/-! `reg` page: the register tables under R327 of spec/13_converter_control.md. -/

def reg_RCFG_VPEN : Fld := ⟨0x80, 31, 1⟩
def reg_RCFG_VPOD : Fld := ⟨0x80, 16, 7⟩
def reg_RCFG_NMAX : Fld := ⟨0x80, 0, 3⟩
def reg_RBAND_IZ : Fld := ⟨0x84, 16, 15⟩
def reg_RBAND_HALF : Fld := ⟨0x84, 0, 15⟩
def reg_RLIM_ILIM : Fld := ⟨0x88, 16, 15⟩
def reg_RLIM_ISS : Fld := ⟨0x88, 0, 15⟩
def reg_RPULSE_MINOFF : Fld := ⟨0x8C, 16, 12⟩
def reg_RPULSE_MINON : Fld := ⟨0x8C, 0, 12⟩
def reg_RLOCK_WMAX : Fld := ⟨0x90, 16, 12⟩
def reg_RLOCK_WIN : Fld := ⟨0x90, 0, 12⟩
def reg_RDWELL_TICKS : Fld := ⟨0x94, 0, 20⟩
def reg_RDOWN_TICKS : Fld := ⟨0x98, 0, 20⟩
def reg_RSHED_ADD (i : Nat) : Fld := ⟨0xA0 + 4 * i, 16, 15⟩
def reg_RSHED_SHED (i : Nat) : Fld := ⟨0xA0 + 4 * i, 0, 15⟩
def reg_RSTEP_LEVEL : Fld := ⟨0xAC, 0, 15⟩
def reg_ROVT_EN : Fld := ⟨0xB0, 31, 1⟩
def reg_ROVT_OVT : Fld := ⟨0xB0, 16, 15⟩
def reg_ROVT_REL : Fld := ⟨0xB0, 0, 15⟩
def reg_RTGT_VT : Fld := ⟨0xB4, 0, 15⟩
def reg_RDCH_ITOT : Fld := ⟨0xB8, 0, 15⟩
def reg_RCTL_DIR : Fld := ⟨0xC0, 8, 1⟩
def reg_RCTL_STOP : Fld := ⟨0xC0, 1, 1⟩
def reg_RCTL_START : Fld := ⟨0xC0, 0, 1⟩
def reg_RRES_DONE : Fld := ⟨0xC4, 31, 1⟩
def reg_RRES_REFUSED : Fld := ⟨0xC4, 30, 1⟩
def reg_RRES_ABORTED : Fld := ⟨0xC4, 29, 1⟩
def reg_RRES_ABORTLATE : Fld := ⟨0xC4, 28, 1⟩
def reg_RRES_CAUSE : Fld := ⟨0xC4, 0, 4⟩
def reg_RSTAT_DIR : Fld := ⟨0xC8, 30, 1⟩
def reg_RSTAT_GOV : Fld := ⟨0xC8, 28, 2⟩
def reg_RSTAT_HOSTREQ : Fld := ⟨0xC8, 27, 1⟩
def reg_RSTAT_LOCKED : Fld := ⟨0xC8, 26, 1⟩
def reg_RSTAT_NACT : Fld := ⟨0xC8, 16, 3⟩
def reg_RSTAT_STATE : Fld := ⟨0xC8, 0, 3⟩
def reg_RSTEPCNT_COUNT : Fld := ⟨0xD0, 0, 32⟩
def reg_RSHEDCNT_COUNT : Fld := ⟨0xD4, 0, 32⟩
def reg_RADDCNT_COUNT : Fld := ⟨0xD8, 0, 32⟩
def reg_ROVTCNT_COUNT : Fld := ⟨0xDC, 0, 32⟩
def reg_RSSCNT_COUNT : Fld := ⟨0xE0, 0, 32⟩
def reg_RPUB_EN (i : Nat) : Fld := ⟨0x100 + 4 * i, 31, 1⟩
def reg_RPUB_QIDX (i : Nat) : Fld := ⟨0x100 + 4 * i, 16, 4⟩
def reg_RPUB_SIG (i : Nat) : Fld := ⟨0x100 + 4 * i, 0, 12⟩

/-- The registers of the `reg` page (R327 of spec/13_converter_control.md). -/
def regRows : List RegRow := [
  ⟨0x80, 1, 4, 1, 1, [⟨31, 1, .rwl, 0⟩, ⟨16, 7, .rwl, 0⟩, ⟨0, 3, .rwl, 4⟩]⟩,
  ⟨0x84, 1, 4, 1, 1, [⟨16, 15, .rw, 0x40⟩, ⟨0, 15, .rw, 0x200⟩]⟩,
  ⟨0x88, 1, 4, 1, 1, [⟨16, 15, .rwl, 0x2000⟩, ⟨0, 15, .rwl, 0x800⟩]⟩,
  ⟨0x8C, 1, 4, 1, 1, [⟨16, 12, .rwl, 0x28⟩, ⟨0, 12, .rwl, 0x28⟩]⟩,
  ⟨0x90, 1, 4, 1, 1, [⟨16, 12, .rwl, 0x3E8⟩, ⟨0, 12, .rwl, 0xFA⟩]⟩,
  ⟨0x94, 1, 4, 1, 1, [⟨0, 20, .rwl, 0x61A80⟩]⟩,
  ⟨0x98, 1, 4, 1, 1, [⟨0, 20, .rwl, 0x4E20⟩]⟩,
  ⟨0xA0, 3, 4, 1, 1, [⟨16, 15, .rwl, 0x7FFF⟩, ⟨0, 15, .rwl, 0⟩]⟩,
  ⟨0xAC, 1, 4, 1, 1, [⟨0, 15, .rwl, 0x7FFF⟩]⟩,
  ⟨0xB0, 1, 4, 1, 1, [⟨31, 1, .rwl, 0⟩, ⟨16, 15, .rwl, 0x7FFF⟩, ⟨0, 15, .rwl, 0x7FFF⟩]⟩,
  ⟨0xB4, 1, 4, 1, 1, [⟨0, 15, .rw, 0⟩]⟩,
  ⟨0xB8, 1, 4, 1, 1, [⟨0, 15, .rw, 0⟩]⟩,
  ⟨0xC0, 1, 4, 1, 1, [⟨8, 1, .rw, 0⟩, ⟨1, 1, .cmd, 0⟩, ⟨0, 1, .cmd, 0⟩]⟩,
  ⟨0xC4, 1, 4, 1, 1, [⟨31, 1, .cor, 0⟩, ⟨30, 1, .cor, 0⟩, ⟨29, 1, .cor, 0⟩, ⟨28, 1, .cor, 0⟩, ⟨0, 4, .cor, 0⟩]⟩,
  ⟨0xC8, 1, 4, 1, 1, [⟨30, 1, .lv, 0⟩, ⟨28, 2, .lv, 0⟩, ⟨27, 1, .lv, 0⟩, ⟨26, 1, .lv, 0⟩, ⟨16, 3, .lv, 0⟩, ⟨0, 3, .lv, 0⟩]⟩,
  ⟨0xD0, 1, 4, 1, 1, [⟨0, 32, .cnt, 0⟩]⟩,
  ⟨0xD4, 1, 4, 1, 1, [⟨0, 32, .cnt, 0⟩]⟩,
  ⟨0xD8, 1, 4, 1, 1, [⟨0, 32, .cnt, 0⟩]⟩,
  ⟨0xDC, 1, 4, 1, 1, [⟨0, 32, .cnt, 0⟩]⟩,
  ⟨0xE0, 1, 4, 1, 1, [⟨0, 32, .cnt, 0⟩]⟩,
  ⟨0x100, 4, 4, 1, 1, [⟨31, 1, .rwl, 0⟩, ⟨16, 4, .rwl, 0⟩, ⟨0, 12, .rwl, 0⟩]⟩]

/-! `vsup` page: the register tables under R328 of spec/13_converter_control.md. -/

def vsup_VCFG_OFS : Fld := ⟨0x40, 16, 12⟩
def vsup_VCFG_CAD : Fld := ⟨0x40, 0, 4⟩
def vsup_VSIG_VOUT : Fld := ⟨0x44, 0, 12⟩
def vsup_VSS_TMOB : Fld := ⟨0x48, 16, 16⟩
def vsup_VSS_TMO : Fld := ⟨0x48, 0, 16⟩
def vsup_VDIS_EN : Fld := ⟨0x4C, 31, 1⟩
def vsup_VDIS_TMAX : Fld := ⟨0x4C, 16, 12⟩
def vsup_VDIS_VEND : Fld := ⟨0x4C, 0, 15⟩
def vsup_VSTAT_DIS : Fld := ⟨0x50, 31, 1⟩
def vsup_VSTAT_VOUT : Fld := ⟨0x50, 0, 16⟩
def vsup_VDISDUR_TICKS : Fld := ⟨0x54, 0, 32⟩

########

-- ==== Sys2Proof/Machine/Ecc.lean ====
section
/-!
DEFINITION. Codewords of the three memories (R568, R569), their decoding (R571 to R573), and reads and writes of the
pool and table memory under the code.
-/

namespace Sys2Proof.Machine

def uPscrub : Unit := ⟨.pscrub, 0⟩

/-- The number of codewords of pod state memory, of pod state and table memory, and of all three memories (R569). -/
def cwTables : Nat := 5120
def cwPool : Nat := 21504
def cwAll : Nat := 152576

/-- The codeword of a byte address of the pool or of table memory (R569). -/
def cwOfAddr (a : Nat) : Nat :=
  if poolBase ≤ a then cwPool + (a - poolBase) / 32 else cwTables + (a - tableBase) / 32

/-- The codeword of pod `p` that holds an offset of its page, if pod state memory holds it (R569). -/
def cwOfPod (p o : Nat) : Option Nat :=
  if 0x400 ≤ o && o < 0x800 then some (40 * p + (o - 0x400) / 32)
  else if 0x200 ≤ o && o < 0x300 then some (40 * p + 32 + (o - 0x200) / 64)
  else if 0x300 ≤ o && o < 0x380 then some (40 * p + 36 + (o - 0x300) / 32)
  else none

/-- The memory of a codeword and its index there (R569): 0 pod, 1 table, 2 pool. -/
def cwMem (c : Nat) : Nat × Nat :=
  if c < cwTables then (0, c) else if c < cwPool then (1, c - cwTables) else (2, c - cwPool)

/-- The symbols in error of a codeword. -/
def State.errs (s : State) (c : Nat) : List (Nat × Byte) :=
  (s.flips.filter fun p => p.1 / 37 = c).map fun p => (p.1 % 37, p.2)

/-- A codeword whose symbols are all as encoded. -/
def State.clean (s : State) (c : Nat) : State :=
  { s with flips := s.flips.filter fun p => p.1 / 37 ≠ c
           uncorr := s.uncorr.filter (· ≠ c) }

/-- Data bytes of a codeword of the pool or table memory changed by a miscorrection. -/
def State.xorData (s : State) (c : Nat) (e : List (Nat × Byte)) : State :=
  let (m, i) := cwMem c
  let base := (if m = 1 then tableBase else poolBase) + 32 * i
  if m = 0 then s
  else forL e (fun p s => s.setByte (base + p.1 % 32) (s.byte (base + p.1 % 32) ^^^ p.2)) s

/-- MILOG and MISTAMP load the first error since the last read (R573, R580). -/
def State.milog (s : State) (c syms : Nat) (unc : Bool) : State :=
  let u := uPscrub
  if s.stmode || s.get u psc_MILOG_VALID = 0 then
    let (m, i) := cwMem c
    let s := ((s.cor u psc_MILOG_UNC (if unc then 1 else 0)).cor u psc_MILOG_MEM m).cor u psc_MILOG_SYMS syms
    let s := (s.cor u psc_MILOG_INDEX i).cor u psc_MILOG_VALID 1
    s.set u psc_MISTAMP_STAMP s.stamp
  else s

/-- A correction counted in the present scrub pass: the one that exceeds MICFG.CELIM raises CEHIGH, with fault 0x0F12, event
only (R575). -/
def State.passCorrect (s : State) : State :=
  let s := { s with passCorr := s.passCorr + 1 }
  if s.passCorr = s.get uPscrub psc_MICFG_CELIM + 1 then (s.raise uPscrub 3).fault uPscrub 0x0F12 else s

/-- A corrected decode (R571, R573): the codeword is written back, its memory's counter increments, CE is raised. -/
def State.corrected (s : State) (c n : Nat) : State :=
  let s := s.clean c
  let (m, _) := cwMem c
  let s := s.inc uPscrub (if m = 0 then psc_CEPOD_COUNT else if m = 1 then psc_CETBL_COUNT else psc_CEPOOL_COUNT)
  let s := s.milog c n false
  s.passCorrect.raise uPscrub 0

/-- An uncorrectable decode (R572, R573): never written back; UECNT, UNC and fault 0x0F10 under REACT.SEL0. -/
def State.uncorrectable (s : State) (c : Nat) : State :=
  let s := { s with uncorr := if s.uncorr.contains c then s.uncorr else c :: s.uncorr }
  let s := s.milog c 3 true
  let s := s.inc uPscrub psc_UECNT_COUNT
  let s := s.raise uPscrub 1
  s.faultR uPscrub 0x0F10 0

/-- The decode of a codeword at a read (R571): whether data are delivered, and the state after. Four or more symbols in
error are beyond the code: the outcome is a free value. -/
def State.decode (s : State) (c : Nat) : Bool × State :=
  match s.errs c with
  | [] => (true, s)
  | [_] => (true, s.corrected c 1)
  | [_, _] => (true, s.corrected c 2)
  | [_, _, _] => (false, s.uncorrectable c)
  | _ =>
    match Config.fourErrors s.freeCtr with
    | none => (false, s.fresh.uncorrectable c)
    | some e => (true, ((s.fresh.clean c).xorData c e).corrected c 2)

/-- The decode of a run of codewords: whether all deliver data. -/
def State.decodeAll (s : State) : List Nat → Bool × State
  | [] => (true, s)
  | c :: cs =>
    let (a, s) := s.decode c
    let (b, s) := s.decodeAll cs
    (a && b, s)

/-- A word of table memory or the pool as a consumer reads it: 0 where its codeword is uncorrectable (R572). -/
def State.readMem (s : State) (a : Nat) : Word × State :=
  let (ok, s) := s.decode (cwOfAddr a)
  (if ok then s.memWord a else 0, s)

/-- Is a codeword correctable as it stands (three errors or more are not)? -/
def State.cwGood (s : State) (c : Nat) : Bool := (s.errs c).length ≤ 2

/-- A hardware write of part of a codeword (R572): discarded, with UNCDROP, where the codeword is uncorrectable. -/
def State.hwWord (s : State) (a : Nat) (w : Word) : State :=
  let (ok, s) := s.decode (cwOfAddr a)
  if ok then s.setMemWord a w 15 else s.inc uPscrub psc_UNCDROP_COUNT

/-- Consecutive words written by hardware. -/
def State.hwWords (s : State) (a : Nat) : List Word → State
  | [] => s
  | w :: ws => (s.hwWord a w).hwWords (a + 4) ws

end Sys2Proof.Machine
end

########

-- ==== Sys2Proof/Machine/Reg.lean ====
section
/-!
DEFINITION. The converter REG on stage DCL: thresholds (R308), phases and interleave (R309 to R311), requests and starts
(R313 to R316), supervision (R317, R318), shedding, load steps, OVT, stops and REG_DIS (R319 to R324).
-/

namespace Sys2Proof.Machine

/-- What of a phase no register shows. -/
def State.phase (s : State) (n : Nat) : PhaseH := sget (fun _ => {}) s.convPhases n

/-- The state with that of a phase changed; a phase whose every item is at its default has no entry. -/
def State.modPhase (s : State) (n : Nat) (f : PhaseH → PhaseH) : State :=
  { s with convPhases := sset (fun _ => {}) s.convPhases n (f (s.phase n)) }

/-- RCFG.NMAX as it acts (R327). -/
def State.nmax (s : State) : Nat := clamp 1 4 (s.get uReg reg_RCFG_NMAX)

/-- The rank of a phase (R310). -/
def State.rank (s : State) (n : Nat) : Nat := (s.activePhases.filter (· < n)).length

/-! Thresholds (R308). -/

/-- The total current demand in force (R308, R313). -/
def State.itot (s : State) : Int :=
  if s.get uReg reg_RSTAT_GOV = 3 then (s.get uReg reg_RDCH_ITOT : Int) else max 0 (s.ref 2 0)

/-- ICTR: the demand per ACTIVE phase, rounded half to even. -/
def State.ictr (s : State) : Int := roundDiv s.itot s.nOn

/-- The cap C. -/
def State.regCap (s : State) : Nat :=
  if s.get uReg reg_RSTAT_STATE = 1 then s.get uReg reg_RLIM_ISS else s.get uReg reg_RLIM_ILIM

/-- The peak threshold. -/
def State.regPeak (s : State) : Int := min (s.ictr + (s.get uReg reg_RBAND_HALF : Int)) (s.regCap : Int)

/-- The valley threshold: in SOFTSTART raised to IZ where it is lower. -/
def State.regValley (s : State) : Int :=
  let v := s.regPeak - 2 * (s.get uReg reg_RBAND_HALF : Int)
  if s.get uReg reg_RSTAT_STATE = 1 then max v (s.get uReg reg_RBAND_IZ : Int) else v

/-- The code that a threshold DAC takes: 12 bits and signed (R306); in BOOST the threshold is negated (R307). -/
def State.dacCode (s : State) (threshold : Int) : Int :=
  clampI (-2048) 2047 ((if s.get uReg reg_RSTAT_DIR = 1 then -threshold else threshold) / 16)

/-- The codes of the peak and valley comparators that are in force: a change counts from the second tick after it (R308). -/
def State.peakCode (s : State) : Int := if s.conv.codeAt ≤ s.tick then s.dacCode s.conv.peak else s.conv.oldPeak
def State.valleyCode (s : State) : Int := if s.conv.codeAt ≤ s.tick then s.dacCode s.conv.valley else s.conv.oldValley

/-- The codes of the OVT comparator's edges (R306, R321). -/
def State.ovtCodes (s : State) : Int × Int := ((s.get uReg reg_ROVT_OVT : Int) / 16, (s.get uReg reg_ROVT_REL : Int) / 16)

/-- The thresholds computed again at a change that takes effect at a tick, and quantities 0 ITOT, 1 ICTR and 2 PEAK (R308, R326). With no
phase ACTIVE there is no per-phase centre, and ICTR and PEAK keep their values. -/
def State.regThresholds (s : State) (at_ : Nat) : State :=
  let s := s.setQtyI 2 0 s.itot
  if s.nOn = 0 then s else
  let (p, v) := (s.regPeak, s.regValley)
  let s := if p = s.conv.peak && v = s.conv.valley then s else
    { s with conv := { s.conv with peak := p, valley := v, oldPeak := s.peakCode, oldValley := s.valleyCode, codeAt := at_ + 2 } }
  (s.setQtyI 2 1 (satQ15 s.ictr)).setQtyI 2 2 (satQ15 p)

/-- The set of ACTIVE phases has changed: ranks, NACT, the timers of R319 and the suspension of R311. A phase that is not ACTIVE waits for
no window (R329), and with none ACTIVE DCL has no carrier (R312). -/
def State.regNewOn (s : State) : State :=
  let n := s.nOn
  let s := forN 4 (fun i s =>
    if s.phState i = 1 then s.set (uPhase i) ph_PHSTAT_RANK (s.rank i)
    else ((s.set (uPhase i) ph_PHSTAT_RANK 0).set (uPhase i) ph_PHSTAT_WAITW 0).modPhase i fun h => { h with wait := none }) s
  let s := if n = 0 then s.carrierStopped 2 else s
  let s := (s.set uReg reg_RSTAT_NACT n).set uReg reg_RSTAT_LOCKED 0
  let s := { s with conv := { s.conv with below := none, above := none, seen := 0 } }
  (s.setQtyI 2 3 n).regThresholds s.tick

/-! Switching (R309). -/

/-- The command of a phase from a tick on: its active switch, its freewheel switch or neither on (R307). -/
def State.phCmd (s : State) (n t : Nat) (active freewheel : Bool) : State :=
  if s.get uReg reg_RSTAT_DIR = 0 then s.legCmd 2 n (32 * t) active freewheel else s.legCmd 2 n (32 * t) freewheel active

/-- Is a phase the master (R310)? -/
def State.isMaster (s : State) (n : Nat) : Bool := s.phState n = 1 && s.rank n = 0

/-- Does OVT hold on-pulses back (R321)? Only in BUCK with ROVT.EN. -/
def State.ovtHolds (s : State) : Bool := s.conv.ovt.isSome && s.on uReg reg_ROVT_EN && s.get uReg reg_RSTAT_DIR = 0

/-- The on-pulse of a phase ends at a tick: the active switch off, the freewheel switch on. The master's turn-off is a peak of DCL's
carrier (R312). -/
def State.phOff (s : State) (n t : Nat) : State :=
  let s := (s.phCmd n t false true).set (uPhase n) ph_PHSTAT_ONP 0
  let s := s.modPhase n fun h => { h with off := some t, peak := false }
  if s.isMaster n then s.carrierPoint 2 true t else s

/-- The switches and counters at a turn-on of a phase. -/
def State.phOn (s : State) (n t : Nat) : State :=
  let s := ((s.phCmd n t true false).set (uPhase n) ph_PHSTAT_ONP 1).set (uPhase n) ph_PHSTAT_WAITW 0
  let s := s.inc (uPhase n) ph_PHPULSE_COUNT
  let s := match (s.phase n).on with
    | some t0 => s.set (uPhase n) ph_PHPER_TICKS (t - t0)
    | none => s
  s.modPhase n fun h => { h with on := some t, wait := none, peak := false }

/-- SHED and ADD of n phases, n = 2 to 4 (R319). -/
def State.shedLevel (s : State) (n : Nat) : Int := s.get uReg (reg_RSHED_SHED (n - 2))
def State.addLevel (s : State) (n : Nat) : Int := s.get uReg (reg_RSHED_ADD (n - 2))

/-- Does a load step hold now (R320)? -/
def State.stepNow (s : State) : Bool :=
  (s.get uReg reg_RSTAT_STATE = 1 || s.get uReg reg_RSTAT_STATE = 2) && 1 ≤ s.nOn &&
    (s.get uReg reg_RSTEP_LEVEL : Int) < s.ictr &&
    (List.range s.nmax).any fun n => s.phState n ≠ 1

########

ABOUT THIS TASK | Here the job is to set down exactly the lines of the material above that fall between the one with "let s := (s.phCmd" and the one with "some t, wait", inclusive, and nothing beyond them.

WRITTEN RESPONSE |
  let s := (s.phCmd n t false true).set (uPhase n) ph_PHSTAT_ONP 0
  let s := s.modPhase n fun h => { h with off := some t, peak := false }
  if s.isMaster n then s.carrierPoint 2 true t else s

/-- The switches and counters at a turn-on of a phase. -/
def State.phOn (s : State) (n t : Nat) : State :=
  let s := ((s.phCmd n t true false).set (uPhase n) ph_PHSTAT_ONP 1).set (uPhase n) ph_PHSTAT_WAITW 0
  let s := s.inc (uPhase n) ph_PHPULSE_COUNT
  let s := match (s.phase n).on with
    | some t0 => s.set (uPhase n) ph_PHPER_TICKS (t - t0)
    | none => s
  s.modPhase n fun h => { h with on := some t, wait := none, peak := false }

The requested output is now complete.